Заполнившие зал фигуры делились на две группы. Первые, в простых широких белых одеждах возраста расцветающей юности – юноши и девушки —носили на затылке маленькие круглые шапочки с острым колпачком. Они хлопотали, накрывая белый длинный стол в виде креста, который занимал центр зала. Основание креста приходилось на дверь, в которую я вошла, а вершина терялась в дальнем конце зала. Молодые люди выставляли на стол подносы с хлебом и чаши с напитками. Вдоль стола, не давая возможности подойти к нему слишком близко, тянулись неширокие серебряные поручни.
Вершину креста венчал стол поменьше. Его покрывала наискось белая, похожая на гобелен, ткань, с рисунком в центре, выполненным в неярких коричневых тонах. Я постеснялась подойти поближе, чтобы рассмотреть его. В самом центре этого стола находился только один предмет – высокая куполообразная шапка из тонких серебристых лент, похожая на митру.
Точно такие же митры носила вторая половина присутствующих в зале. Они отличались друг от друга возрастом и внешним видом – молодые и старые, с окладистыми бородами или длинными волосами— но одеты были одинаково. Белые тяжелые длинные одежды с широкими рукавами облегали шею и грудь, оставляя свободными только кисти рук. Они неторопливо прохаживались по залу, разговаривая и негромко смеясь.
Какой-то шум привлек мое внимание, и я подошла посмотреть, откуда он. Зал не имел стен, а только пол и потолок. Он парил в мягком неярком свете. Встав между колоннами, я могла видеть еще одно сооружение, которое плавало невдалеке. Оно походило на высокую башню, опоясанную винтовой белой лестницей. Лестница начиналась у основания башни и заканчивалась у ее конусовидной вершины. Тонкие, почти невесомые, перила, окутывали башню, словно кружево, и удерживали поднимающиеся по ней фигуры. Толпы людей, одетых в белое, двигались медленно, но не останавливались ни на мгновение. На каждой ступени одновременно находилось несколько десятков человек. Они шли, не мешая и не подталкивая друг друга. На вершине башни бился столб такого яркого пламени, что при очередной его пульсации мир вокруг темнел.

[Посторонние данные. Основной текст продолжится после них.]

-- ==== Sys2Proof/Machine/CesynCmds.lean ====
section
/-! DEFINITION. One definition per instruction of the Cesyn cores (R405 to R417, R430, R431): each a command of the core that executes it. -/

namespace Sys2Proof.Machine

/-- ST of a value to a word of a queue port (R430, R415): one word, one cycle, 20 more for CMD. -/
def effPort (e : CoreEnv) (p w : Nat) (v : W24) (k : Core) : Eff :=
  match dWrite e k (0x1A000 + 32 * (p % 8) + w % 32) v with
  | none => effTrap k trapAddr
  | some (k', x) => effSeq k 1 (1 + x) k'

/-- JMP and the taken end of control transfers without a push. -/
def effJmp (target : BitVec 16) (k : Core) : Eff := { core := k, cycles := 2, next := target, seq := false, trap := none }

/-- NOP. -/
def execNop (op : CoreOp) (s : State) : Host.Outcome State Fault Refusal := .next (coreDo op true true (fun _ k => effSeq k 1 1 k) s)

/-- RET (R411): pops PC. -/
def execRet (op : CoreOp) (s : State) : Host.Outcome State Fault Refusal := .next (coreDo op false false (fun e k => effRet e k) s)

/-- RETT (R421): pops the six registers a SAFE trap pushed. -/
def execRett (op : CoreOp) (s : State) : Host.Outcome State Fault Refusal := .next (coreDo op false false (fun e k => effRett e k) s)

/-- BR (R414): taken where the condition holds. -/
def execBr (op : CoreOp) (cond : Nat) (off : Int) (s : State) : Host.Outcome State Fault Refusal := .next (coreDo op false false (fun _ k => effBr cond off k) s)

/-- JMP (R414). -/
def execJmp (op : CoreOp) (target : BitVec 16) (s : State) : Host.Outcome State Fault Refusal := .next (coreDo op false false (fun _ k => effJmp target k) s)

/-- CALL (R411): pushes the address of the next instruction. -/
def execCall (op : CoreOp) (target : BitVec 16) (s : State) : Host.Outcome State Fault Refusal := .next (coreDo op false false (fun _ k => effCall target k) s)

/-- DO (R412): a hardware loop. -/
def execDo (op : CoreOp) (reg : Bool) (dn count : Nat) (lend : BitVec 16) (s : State) : Host.Outcome State Fault Refusal := .next (coreDo op false false (fun _ k => effDo reg dn count lend k) s)

/-- REP (R413): the next instruction is repeated. -/
def execRep (op : CoreOp) (reg : Bool) (dn count : Nat) (s : State) : Host.Outcome State Fault Refusal := .next (coreDo op false false (fun _ k => effRep reg dn count k) s)

/-- BMOV (R416): a block move; `cut` elements are done when a SAFE request stops it. -/
def execBmov (op : CoreOp) (two : Bool) (ps pd dn : Nat) (cut : Option Nat) (s : State) : Host.Outcome State Fault Refusal := .next (coreDo op false false (fun e k => effBmov e two ps pd dn cut k) s)

/-- BFLY (R417): one radix-2 pass; `cut` butterflies are done when a SAFE request stops it. -/
def execBfly (op : CoreOp) (dn : Nat) (scale : Bool) (cut : Option Nat) (s : State) : Host.Outcome State Fault Refusal := .next (coreDo op false false (fun e k => effBfly e dn scale cut k) s)

/-- LD (R406, R414). -/
def execLd (op : CoreOp) (code ea : Nat) (ext : W24) (s : State) : Host.Outcome State Fault Refusal := .next (coreDo op true (!(eaExt ea)) (fun e k => effLd e code ea ext k) s)

/-- ST (R406, R414). -/
def execSt (op : CoreOp) (code ea : Nat) (ext : W24) (s : State) : Host.Outcome State Fault Refusal := .next (coreDo op true (!(eaExt ea)) (fun e k => effSt e code ea ext k) s)

/-- MOV between registers (R403). -/
def execMov (op : CoreOp) (dst src : Nat) (s : State) : Host.Outcome State Fault Refusal := .next (coreDo op true true (fun _ k => effMov dst src k) s)

/-- ADD (R405). -/
def execAdd (op : CoreOp) (dd da db : Nat) (s : State) : Host.Outcome State Fault Refusal := .next (coreDo op true true (fun _ k => effAdd dd da db false k) s)

/-- SUB (R405). -/
def execSub (op : CoreOp) (dd da db : Nat) (s : State) : Host.Outcome State Fault Refusal := .next (coreDo op true true (fun _ k => effSub dd da db false k) s)

/-- ADC: the sum with C (R405). -/
def execAdc (op : CoreOp) (dd da db : Nat) (s : State) : Host.Outcome State Fault Refusal := .next (coreDo op true true (fun _ k => effAdd dd da db (stBit k fC) k) s)

/-- SBC: the difference with the borrow C stands for (R405). -/
def execSbc (op : CoreOp) (dd da db : Nat) (s : State) : Host.Outcome State Fault Refusal := .next (coreDo op true true (fun _ k => effSub dd da db (borrowIn k) k) s)

/-- CMP: the flags of the difference (R405). -/
def execCmp (op : CoreOp) (da db : Nat) (s : State) : Host.Outcome State Fault Refusal := .next (coreDo op true true (fun _ k => effCmp da db k) s)

/-- AND (R405); what C becomes is a free value. -/
def execAnd (op : CoreOp) (dd da db : Nat) (s : State) : Host.Outcome State Fault Refusal := .next (coreFree op (fun e k => effLogic e (· &&& ·) dd da db k) s)

/-- OR (R405); what C becomes is a free value. -/
def execOr (op : CoreOp) (dd da db : Nat) (s : State) : Host.Outcome State Fault Refusal := .next (coreFree op (fun e k => effLogic e (· ||| ·) dd da db k) s)

/-- XOR (R405); what C becomes is a free value. -/
def execXor (op : CoreOp) (dd da db : Nat) (s : State) : Host.Outcome State Fault Refusal := .next (coreFree op (fun e k => effLogic e (· ^^^ ·) dd da db k) s)

/-- PADD: packed halves (R405). -/
def execPadd (op : CoreOp) (dd da db : Nat) (s : State) : Host.Outcome State Fault Refusal := .next (coreFree op (fun e k => effPacked e false dd da db k) s)

/-- PSUB: packed halves (R405). -/
def execPsub (op : CoreOp) (dd da db : Nat) (s : State) : Host.Outcome State Fault Refusal := .next (coreFree op (fun e k => effPacked e true dd da db k) s)

/-- SHL (R414). -/
def execShl (op : CoreOp) (dd da n : Nat) (s : State) : Host.Outcome State Fault Refusal := .next (coreDo op true true (fun _ k => effShift (fun v n => v <<< n) dd da n k) s)

/-- SHR (R414). -/
def execShr (op : CoreOp) (dd da n : Nat) (s : State) : Host.Outcome State Fault Refusal := .next (coreDo op true true (fun _ k => effShift (fun v n => v >>> n) dd da n k) s)

/-- ASR (R414). -/
def execAsr (op : CoreOp) (dd da n : Nat) (s : State) : Host.Outcome State Fault Refusal := .next (coreDo op true true (fun _ k => effShift (fun v n => v.sshiftRight n) dd da n k) s)

/-- ROL (R414). -/
def execRol (op : CoreOp) (dd da n : Nat) (s : State) : Host.Outcome State Fault Refusal := .next (coreDo op true true (fun _ k => effShift (fun v n => v.rotateLeft n) dd da n k) s)

/-- MPY (R405). -/
def execMpy (op : CoreOp) (aa da db : Nat) (s : State) : Host.Outcome State Fault Refusal := .next (coreDo op true true (fun _ k => effMul 0 aa da db k) s)

/-- MAC (R405). -/
def execMac (op : CoreOp) (aa da db : Nat) (s : State) : Host.Outcome State Fault Refusal := .next (coreDo op true true (fun _ k => effMul 1 aa da db k) s)

/-- MSU (R405). -/
def execMsu (op : CoreOp) (aa da db : Nat) (s : State) : Host.Outcome State Fault Refusal := .next (coreDo op true true (fun _ k => effMul 2 aa da db k) s)

/-- MPYF (R405). -/
def execMpyf (op : CoreOp) (aa da db : Nat) (s : State) : Host.Outcome State Fault Refusal := .next (coreDo op true true (fun _ k => effMul 3 aa da db k) s)

/-- MACF (R405). -/
def execMacf (op : CoreOp) (aa da db : Nat) (s : State) : Host.Outcome State Fault Refusal := .next (coreDo op true true (fun _ k => effMul 4 aa da db k) s)

/-- MSUF (R405). -/
def execMsuf (op : CoreOp) (aa da db : Nat) (s : State) : Host.Outcome State Fault Refusal := .next (coreDo op true true (fun _ k => effMul 5 aa da db k) s)

/-- PMACU (R405). -/
def execPmacu (op : CoreOp) (aa da db : Nat) (s : State) : Host.Outcome State Fault Refusal := .next (coreDo op true true (fun _ k => effMul 6 aa da db k) s)

/-- PMACS (R405). -/
def execPmacs (op : CoreOp) (aa da db : Nat) (s : State) : Host.Outcome State Fault Refusal := .next (coreDo op true true (fun _ k => effMul 7 aa da db k) s)

/-- CLR (R414). -/
def execClr (op : CoreOp) (aa : Nat) (s : State) : Host.Outcome State Fault Refusal := .next (coreDo op true true (fun _ k => effAcc aa (fun _ => 0) k) s)

/-- NEG of Aa (R414). -/
def execNeg (op : CoreOp) (aa : Nat) (s : State) : Host.Outcome State Fault Refusal := .next (coreDo op true true (fun _ k => effAcc aa (fun v => -v) k) s)

/-- ABS of Aa (R414). -/
def execAbs (op : CoreOp) (aa : Nat) (s : State) : Host.Outcome State Fault Refusal := .next (coreDo op true true (fun _ k => effAcc aa (fun v => if v < 0 then -v else v) k) s)

/-- RND (R405). -/
def execRnd (op : CoreOp) (aa : Nat) (s : State) : Host.Outcome State Fault Refusal := .next (coreDo op true true (fun _ k => effAcc aa rnd56 k) s)

/-- ADDA (R414). -/
def execAdda (op : CoreOp) (aa am : Nat) (s : State) : Host.Outcome State Fault Refusal := .next (coreDo op true true (fun _ k => effAcc2 aa am (fun a m => a + m) k) s)

/-- SUBA (R414). -/
def execSuba (op : CoreOp) (aa am : Nat) (s : State) : Host.Outcome State Fault Refusal := .next (coreDo op true true (fun _ k => effAcc2 aa am (fun a m => a - m) k) s)

/-- ASHA (R414). -/
def execAsha (op : CoreOp) (aa am : Nat) (n : Int) (s : State) : Host.Outcome State Fault Refusal := .next (coreDo op true true (fun _ k => effAsha aa am n k) s)

/-- TFRA (R414). -/
def execTfra (op : CoreOp) (aa am : Nat) (s : State) : Host.Outcome State Fault Refusal := .next (coreDo op true true (fun _ k => effAcc2 aa am (fun _ m => m) k) s)

/-- MACX (R414): both operands through pointers in one cycle. -/
def execMacx (op : CoreOp) (mcode aa mx px my py : Nat) (s : State) : Host.Outcome State Fault Refusal := .next (coreDo op true true (fun e k => effMacx e mcode aa mx px my py k) s)

/-- TBL_READ (R208): a one-word LD of TBL into Dn. -/
def execTblRead (op : CoreOp) (dn : Nat) (s : State) : Host.Outcome State Fault Refusal := .next (coreDo op true true (fun e k => match dRead e k 0x1B000 with | none => effTrap k trapAddr | some (v, k1) => effSeq k 1 1 (setD dn v k1)) s)

/-- CMD READ to queue port `p` (R431). -/
def execQueuePortRead (op : CoreOp) (p : Nat) (s : State) : Host.Outcome State Fault Refusal := .next (coreDo op true true (fun e k => effPort e p 17 1 k) s)

/-- CMD PUSH to queue port `p` (R431). -/
def execQueuePortPush (op : CoreOp) (p : Nat) (s : State) : Host.Outcome State Fault Refusal := .next (coreDo op true true (fun e k => effPort e p 17 2 k) s)

/-- CMD MARK to queue port `p` (R431). -/
def execQueuePortMark (op : CoreOp) (p : Nat) (s : State) : Host.Outcome State Fault Refusal := .next (coreDo op true true (fun e k => effPort e p 17 3 k) s)

/-- CMD CLEAR_MARK to queue port `p` (R431). -/
def execQueuePortClearMark (op : CoreOp) (p : Nat) (s : State) : Host.Outcome State Fault Refusal := .next (coreDo op true true (fun e k => effPort e p 17 4 k) s)

/-- CMD REWIND to queue port `p` (R431). -/
def execQueuePortRewind (op : CoreOp) (p : Nat) (s : State) : Host.Outcome State Fault Refusal := .next (coreDo op true true (fun e k => effPort e p 17 5 k) s)

/-- CMD RELEASE to queue port `p` (R431). -/
def execQueuePortRelease (op : CoreOp) (p : Nat) (s : State) : Host.Outcome State Fault Refusal := .next (coreDo op true true (fun e k => effPort e p 17 6 k) s)

/-- A write of word `w` of queue port `p` (R430). -/
def execQueuePortWordWrite (op : CoreOp) (p w : Nat) (v : W24) (s : State) : Host.Outcome State Fault Refusal := .next (coreDo op true true (fun e k => effPort e p w v k) s)

/-- SAFE_TRAP (R421): a pending safe-state request is taken at the boundary of core `c`. -/
def execSafeTrap (c : Nat) (s : State) : Host.Outcome State Fault Refusal := .next (if 4 ≤ c then s else safeTrap c s)

/-- BUDGET_TRAP (R193): a task that has spent its budget traps. -/
def execBudgetTrap (c : Nat) (s : State) : Host.Outcome State Fault Refusal :=
  .next (if (coreEnv s c).budget ≤ (s.core c).cycles then endTrap c trapBudget s else s)

/-- TASK_END_GUARD (R193): a task still running at tick 40,000 traps as for the budget. -/
def execTaskEndGuard (c : Nat) (s : State) : Host.Outcome State Fault Refusal :=
  .next (if (s.core c).run.isSome then endTrap c trapBudget (atTick 40000 s) else s)

end Sys2Proof.Machine
end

Меня отвлекло движение за спиной, и я оглянулась. Все присутствующие в зале направились к столу. И тут я услышала Голос.
– Дитя, – сказал Отец, – ступай вдоль стола и найди серебряную чашу с вином.
Я двинулась вдоль стола, рассматривая стоящие на нем предметы, пока не увидела пузатую круглую чашу с двумя ручками, похожую на греческую амфору. Она была до краев наполнена вином.
– Опусти в чашу правую руку.
Мне не хотелось этого делать. Как я могу опустить руку в чашу, из которой кто-то пьет? И потом, когда я стану вынимать руку, капли вина запачкают прекрасную белую скатерть. И все же, я не могла ослушаться. Стыдясь, я опустила руку в чашу, стараясь не смотреть по сторонам.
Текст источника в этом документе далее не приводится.